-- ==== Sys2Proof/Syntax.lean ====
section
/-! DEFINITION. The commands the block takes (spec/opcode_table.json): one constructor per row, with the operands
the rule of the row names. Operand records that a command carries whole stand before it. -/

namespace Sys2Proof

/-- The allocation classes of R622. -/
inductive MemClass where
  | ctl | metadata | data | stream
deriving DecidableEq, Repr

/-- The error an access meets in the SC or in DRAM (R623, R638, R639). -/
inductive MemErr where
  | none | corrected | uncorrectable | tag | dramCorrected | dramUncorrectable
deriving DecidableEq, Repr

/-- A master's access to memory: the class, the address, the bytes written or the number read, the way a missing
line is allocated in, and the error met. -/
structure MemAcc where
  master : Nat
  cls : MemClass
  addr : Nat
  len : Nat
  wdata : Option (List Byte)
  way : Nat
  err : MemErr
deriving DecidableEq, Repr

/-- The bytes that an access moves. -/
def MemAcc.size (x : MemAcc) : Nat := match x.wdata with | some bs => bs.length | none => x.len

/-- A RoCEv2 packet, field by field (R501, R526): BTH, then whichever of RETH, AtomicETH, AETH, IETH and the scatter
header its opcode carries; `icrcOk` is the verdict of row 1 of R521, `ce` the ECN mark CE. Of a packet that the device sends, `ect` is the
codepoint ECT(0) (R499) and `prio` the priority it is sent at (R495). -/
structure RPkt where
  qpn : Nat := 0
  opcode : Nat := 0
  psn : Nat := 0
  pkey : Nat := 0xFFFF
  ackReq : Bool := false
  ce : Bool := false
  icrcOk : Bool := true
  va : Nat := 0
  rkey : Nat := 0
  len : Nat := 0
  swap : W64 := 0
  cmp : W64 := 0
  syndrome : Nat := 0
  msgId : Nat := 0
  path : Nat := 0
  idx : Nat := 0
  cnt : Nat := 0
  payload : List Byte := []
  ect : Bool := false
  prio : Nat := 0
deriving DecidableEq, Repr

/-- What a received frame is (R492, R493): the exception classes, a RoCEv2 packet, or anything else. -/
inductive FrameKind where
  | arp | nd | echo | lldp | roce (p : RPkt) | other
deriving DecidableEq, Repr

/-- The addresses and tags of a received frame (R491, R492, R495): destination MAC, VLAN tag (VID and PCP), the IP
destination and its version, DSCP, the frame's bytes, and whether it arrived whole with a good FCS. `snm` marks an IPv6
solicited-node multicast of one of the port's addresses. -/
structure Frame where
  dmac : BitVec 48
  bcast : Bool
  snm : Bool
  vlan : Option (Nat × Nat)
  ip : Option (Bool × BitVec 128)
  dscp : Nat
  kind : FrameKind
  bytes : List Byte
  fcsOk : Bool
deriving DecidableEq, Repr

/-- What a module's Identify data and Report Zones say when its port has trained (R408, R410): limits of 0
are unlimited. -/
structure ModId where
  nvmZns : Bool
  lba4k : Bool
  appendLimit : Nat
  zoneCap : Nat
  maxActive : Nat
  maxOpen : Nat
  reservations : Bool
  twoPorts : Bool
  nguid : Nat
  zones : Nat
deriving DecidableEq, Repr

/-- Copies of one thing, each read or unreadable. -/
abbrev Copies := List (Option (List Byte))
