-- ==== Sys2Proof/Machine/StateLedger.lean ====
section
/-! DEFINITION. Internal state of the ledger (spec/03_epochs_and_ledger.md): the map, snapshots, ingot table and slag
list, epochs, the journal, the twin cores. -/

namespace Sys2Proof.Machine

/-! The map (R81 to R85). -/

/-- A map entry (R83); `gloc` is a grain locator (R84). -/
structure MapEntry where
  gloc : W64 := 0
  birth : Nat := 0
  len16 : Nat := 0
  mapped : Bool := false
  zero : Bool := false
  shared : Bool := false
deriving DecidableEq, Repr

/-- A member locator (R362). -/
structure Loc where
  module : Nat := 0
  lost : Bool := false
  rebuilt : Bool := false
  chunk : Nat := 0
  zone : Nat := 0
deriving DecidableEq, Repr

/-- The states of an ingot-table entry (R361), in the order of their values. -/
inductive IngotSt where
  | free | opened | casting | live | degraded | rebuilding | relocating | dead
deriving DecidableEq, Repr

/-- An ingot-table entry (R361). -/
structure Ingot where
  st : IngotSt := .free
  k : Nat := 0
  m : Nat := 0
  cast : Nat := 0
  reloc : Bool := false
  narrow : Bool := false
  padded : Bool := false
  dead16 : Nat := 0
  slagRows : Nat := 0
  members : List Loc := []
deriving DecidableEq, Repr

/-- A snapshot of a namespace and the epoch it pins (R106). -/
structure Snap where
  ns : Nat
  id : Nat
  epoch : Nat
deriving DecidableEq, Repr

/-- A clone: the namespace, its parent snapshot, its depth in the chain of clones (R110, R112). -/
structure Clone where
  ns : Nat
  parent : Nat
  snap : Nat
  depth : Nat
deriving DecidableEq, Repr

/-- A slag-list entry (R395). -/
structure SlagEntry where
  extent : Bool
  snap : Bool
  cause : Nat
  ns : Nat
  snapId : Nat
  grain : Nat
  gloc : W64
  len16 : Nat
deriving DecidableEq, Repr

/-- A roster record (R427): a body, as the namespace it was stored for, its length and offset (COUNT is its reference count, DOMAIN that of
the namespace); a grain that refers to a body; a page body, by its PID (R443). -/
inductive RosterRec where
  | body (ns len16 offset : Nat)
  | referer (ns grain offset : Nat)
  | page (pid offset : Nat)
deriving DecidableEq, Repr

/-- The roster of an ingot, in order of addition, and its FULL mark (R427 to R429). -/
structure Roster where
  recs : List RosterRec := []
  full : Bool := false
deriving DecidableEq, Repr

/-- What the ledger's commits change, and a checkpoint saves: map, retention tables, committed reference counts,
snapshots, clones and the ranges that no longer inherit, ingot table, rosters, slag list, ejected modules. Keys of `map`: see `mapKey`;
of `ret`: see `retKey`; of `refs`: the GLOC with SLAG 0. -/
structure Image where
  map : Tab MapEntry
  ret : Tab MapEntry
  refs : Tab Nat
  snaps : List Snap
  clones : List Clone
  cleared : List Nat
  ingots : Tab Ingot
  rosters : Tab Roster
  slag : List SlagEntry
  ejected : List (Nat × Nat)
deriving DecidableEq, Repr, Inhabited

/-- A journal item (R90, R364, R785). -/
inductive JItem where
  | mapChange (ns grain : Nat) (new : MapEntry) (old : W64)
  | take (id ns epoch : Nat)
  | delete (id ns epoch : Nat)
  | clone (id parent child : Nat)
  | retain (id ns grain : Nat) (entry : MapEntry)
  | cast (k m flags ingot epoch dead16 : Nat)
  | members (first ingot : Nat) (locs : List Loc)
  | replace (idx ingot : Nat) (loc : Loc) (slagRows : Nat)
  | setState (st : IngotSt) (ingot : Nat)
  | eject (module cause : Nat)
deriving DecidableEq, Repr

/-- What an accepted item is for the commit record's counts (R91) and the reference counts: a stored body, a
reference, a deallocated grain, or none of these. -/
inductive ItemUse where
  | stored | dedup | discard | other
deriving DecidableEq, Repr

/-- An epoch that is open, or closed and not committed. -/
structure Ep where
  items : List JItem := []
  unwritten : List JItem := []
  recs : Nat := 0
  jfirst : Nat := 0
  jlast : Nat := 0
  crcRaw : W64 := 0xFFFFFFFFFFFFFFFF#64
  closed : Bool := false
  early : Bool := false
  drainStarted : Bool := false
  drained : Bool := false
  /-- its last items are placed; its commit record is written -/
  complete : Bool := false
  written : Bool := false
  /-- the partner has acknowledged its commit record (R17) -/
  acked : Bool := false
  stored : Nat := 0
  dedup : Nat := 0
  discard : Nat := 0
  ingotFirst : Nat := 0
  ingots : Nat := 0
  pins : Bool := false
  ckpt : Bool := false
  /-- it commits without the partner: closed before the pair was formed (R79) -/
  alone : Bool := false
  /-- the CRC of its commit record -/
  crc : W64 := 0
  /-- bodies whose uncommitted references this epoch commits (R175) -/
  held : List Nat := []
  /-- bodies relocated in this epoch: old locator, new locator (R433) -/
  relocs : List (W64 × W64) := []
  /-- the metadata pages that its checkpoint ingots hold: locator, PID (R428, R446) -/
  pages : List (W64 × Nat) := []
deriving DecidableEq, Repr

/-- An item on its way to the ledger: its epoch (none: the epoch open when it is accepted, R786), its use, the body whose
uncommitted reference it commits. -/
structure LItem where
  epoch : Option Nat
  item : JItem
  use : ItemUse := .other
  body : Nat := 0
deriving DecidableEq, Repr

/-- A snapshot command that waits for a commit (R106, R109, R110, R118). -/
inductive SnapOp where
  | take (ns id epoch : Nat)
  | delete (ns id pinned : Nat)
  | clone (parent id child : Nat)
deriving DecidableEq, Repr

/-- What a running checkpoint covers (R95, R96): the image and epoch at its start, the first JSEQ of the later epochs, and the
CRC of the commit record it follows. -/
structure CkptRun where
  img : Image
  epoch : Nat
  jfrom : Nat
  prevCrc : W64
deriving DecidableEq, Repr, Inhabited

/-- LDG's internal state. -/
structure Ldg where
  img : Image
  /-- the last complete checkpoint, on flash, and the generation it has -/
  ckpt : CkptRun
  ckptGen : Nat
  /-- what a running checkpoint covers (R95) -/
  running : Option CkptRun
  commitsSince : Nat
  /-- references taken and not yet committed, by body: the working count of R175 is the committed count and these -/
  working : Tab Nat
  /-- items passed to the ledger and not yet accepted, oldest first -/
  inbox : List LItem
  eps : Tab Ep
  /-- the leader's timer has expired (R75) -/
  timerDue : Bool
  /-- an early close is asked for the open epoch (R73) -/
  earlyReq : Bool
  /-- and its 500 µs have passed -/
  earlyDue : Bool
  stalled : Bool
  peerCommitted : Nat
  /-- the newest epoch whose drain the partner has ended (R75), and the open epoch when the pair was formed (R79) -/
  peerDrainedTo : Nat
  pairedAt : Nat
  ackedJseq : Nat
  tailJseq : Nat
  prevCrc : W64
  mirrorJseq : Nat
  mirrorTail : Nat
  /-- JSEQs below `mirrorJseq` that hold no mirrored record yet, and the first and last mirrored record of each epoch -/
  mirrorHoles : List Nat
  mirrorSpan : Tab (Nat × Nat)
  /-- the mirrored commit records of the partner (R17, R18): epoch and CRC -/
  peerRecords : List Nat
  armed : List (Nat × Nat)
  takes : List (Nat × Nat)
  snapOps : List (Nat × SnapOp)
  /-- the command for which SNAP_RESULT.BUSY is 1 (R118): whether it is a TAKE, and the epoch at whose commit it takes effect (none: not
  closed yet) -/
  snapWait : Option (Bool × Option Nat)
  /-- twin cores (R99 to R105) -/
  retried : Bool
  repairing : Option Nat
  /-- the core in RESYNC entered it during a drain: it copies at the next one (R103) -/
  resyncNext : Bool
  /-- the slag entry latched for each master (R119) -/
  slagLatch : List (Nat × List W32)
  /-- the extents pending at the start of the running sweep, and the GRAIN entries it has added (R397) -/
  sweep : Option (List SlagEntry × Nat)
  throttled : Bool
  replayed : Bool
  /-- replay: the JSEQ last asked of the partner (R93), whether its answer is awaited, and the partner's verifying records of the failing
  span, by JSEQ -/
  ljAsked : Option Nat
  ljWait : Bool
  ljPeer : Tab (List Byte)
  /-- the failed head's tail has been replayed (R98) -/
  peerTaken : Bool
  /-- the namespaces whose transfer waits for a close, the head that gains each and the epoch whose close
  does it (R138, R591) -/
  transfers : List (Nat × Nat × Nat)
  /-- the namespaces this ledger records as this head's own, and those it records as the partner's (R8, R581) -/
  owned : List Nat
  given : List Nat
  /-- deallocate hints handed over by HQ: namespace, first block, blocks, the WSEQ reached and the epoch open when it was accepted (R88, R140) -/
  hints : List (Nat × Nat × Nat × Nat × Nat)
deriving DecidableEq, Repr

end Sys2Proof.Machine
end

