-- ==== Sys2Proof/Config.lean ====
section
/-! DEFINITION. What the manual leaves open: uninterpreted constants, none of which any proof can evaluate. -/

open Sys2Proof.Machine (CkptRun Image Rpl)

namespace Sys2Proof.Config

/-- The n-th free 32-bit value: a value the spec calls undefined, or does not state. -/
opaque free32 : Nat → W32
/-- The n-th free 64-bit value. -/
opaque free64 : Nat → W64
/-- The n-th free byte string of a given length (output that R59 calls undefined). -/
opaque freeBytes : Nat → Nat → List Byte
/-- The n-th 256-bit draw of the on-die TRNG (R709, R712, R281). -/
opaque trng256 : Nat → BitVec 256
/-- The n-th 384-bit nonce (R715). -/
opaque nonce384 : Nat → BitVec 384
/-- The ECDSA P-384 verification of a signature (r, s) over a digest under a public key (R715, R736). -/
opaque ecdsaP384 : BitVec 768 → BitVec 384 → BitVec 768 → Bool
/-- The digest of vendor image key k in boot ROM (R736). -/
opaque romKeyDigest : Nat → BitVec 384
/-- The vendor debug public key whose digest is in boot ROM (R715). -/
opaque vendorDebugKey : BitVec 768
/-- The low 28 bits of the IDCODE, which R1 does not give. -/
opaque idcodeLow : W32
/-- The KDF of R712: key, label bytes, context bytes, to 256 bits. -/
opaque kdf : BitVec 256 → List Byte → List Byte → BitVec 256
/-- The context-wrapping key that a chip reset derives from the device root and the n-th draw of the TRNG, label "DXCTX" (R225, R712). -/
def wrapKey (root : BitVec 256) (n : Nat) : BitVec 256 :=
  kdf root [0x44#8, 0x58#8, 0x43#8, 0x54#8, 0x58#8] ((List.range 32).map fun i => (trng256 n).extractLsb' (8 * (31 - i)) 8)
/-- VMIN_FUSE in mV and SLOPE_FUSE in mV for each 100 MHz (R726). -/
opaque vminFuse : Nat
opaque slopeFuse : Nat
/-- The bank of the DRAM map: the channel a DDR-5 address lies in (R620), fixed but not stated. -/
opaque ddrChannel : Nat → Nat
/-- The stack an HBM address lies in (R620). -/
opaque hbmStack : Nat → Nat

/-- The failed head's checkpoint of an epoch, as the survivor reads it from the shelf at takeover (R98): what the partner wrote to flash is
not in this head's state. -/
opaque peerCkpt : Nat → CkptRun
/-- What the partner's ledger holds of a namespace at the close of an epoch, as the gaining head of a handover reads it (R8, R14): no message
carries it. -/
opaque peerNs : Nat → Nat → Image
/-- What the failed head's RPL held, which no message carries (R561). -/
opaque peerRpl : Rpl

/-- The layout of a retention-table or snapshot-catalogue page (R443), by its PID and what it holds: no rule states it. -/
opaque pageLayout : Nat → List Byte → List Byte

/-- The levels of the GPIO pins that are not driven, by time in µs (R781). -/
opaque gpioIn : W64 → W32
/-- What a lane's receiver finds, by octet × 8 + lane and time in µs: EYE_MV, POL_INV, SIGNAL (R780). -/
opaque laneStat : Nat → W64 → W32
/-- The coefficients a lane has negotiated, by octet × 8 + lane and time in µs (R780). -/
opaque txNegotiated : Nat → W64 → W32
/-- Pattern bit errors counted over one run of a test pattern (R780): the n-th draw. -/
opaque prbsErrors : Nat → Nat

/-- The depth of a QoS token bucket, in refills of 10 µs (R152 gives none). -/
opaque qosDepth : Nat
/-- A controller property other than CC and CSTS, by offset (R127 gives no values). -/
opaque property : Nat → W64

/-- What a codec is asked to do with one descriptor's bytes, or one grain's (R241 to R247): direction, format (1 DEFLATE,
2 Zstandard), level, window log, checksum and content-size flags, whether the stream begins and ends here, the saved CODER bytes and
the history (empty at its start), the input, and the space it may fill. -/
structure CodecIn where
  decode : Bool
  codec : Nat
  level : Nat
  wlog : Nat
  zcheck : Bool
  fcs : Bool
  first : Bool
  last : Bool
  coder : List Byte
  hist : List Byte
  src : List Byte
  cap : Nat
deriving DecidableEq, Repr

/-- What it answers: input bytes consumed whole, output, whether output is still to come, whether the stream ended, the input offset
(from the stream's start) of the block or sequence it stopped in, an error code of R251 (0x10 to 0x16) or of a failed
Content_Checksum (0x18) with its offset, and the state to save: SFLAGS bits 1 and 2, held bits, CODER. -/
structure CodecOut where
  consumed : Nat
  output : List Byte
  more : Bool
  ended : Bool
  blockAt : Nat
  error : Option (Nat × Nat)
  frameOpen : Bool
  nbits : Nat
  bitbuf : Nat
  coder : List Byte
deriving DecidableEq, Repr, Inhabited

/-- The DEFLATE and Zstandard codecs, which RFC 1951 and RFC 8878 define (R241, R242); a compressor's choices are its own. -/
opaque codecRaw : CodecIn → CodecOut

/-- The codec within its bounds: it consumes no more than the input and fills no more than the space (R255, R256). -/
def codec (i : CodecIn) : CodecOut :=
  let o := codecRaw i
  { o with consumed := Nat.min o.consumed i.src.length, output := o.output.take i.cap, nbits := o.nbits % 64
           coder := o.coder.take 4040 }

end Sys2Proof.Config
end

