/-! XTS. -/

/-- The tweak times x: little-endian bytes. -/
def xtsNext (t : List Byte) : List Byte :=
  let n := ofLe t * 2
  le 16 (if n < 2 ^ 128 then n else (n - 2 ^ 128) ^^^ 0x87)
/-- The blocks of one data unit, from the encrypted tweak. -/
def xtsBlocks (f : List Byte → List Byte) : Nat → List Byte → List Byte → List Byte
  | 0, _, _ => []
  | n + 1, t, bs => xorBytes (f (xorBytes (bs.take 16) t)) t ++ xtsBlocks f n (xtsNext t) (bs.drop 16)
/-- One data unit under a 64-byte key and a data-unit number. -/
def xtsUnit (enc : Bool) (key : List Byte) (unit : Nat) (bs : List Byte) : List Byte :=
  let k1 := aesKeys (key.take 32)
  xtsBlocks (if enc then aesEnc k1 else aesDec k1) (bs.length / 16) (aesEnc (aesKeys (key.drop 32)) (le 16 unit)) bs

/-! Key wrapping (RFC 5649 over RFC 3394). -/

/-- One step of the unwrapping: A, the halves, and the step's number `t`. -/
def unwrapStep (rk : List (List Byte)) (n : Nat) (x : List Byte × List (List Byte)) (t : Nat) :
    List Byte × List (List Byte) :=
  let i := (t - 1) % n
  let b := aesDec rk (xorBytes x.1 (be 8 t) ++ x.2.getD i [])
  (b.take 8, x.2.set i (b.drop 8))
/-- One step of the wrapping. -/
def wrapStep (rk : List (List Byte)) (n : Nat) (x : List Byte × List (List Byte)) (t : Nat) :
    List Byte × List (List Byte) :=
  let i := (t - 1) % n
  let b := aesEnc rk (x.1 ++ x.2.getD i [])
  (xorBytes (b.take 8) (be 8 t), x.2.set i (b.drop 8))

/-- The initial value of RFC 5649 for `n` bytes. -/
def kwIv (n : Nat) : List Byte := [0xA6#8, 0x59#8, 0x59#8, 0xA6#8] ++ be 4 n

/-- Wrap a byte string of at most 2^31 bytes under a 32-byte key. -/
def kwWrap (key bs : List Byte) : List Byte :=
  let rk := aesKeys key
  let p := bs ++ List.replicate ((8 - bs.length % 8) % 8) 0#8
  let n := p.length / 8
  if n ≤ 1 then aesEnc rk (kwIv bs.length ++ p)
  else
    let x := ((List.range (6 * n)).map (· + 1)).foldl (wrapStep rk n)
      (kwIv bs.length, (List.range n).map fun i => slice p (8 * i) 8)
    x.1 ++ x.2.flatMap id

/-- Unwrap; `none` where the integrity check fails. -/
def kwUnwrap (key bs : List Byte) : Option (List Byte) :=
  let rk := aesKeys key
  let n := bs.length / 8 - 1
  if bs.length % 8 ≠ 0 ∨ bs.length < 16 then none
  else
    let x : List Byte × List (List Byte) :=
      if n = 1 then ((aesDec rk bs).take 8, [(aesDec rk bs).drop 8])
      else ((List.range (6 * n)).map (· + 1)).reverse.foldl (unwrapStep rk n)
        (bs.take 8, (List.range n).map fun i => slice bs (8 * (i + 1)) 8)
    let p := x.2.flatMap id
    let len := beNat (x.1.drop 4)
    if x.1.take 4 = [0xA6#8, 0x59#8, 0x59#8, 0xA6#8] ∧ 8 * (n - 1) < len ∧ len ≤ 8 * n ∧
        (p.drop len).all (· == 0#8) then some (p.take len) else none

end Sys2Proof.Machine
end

· · · ·

Exercise directions. Restate the listing exactly, starting at its first line and ending at the line where "inductive MemErr where" occurs; include both and no other lines.

Finished exercise.
-- ==== Sys2Proof/Syntax.lean ====
section
/-! DEFINITION. The commands the block takes (spec/opcode_table.json): one constructor per row, with the operands
the rule of the row names. Operand records that a command carries whole stand before it. -/

namespace Sys2Proof

/-- The allocation classes of R622. -/
inductive MemClass where
  | ctl | metadata | data | stream
deriving DecidableEq, Repr

/-- The error an access meets in the SC or in DRAM (R623, R638, R639). -/
inductive MemErr where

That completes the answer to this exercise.